Below are entries; output exactly the lines from the one with "h.constSize ≤ h.imgsize))" to the one with "let w := fromLE (slice m 0 16)", both included, and nothing else.

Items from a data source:

************

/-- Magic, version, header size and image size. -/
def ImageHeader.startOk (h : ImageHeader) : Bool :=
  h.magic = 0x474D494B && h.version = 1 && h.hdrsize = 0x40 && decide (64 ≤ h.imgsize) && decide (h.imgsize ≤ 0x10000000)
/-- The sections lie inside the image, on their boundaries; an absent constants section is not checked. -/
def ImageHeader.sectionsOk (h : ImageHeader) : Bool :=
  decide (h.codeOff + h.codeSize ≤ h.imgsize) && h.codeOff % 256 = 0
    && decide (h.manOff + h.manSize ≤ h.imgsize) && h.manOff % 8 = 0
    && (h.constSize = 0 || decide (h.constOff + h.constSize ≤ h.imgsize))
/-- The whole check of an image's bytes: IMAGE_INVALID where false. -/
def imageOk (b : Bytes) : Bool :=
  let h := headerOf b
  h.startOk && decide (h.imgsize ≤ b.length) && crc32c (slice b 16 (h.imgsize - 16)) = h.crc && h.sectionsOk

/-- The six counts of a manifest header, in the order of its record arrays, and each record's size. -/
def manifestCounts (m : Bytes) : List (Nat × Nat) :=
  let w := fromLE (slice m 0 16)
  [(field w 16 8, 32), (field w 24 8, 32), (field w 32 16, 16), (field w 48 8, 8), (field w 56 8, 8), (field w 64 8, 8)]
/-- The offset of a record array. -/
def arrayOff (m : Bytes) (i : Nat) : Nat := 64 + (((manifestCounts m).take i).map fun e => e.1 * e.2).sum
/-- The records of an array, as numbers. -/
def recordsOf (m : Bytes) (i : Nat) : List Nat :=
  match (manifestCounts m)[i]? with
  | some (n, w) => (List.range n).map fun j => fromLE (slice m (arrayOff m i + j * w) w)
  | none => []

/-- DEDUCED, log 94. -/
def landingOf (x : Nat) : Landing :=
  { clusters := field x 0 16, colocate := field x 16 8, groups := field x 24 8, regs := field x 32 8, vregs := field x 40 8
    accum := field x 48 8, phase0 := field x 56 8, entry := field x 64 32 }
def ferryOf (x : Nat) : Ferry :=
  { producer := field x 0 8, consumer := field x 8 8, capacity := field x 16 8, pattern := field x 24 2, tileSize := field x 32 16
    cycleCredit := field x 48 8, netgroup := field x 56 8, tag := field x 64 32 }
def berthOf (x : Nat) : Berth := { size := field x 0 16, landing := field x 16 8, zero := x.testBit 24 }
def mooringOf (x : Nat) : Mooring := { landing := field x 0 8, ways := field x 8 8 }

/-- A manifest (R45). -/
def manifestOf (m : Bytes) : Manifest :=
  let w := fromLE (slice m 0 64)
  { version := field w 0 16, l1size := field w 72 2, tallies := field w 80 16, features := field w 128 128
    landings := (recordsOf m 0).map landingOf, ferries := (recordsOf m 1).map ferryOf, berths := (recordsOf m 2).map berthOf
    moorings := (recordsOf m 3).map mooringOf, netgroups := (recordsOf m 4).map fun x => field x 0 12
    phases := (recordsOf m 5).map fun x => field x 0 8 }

************

**ANSWER SPACE:**
    && (h.constSize = 0 || decide (h.constOff + h.constSize ≤ h.imgsize))
/-- The whole check of an image's bytes: IMAGE_INVALID where false. -/
def imageOk (b : Bytes) : Bool :=
  let h := headerOf b
  h.startOk && decide (h.imgsize ≤ b.length) && crc32c (slice b 16 (h.imgsize - 16)) = h.crc && h.sectionsOk

/-- The six counts of a manifest header, in the order of its record arrays, and each record's size. -/
def manifestCounts (m : Bytes) : List (Nat × Nat) :=
  let w := fromLE (slice m 0 16)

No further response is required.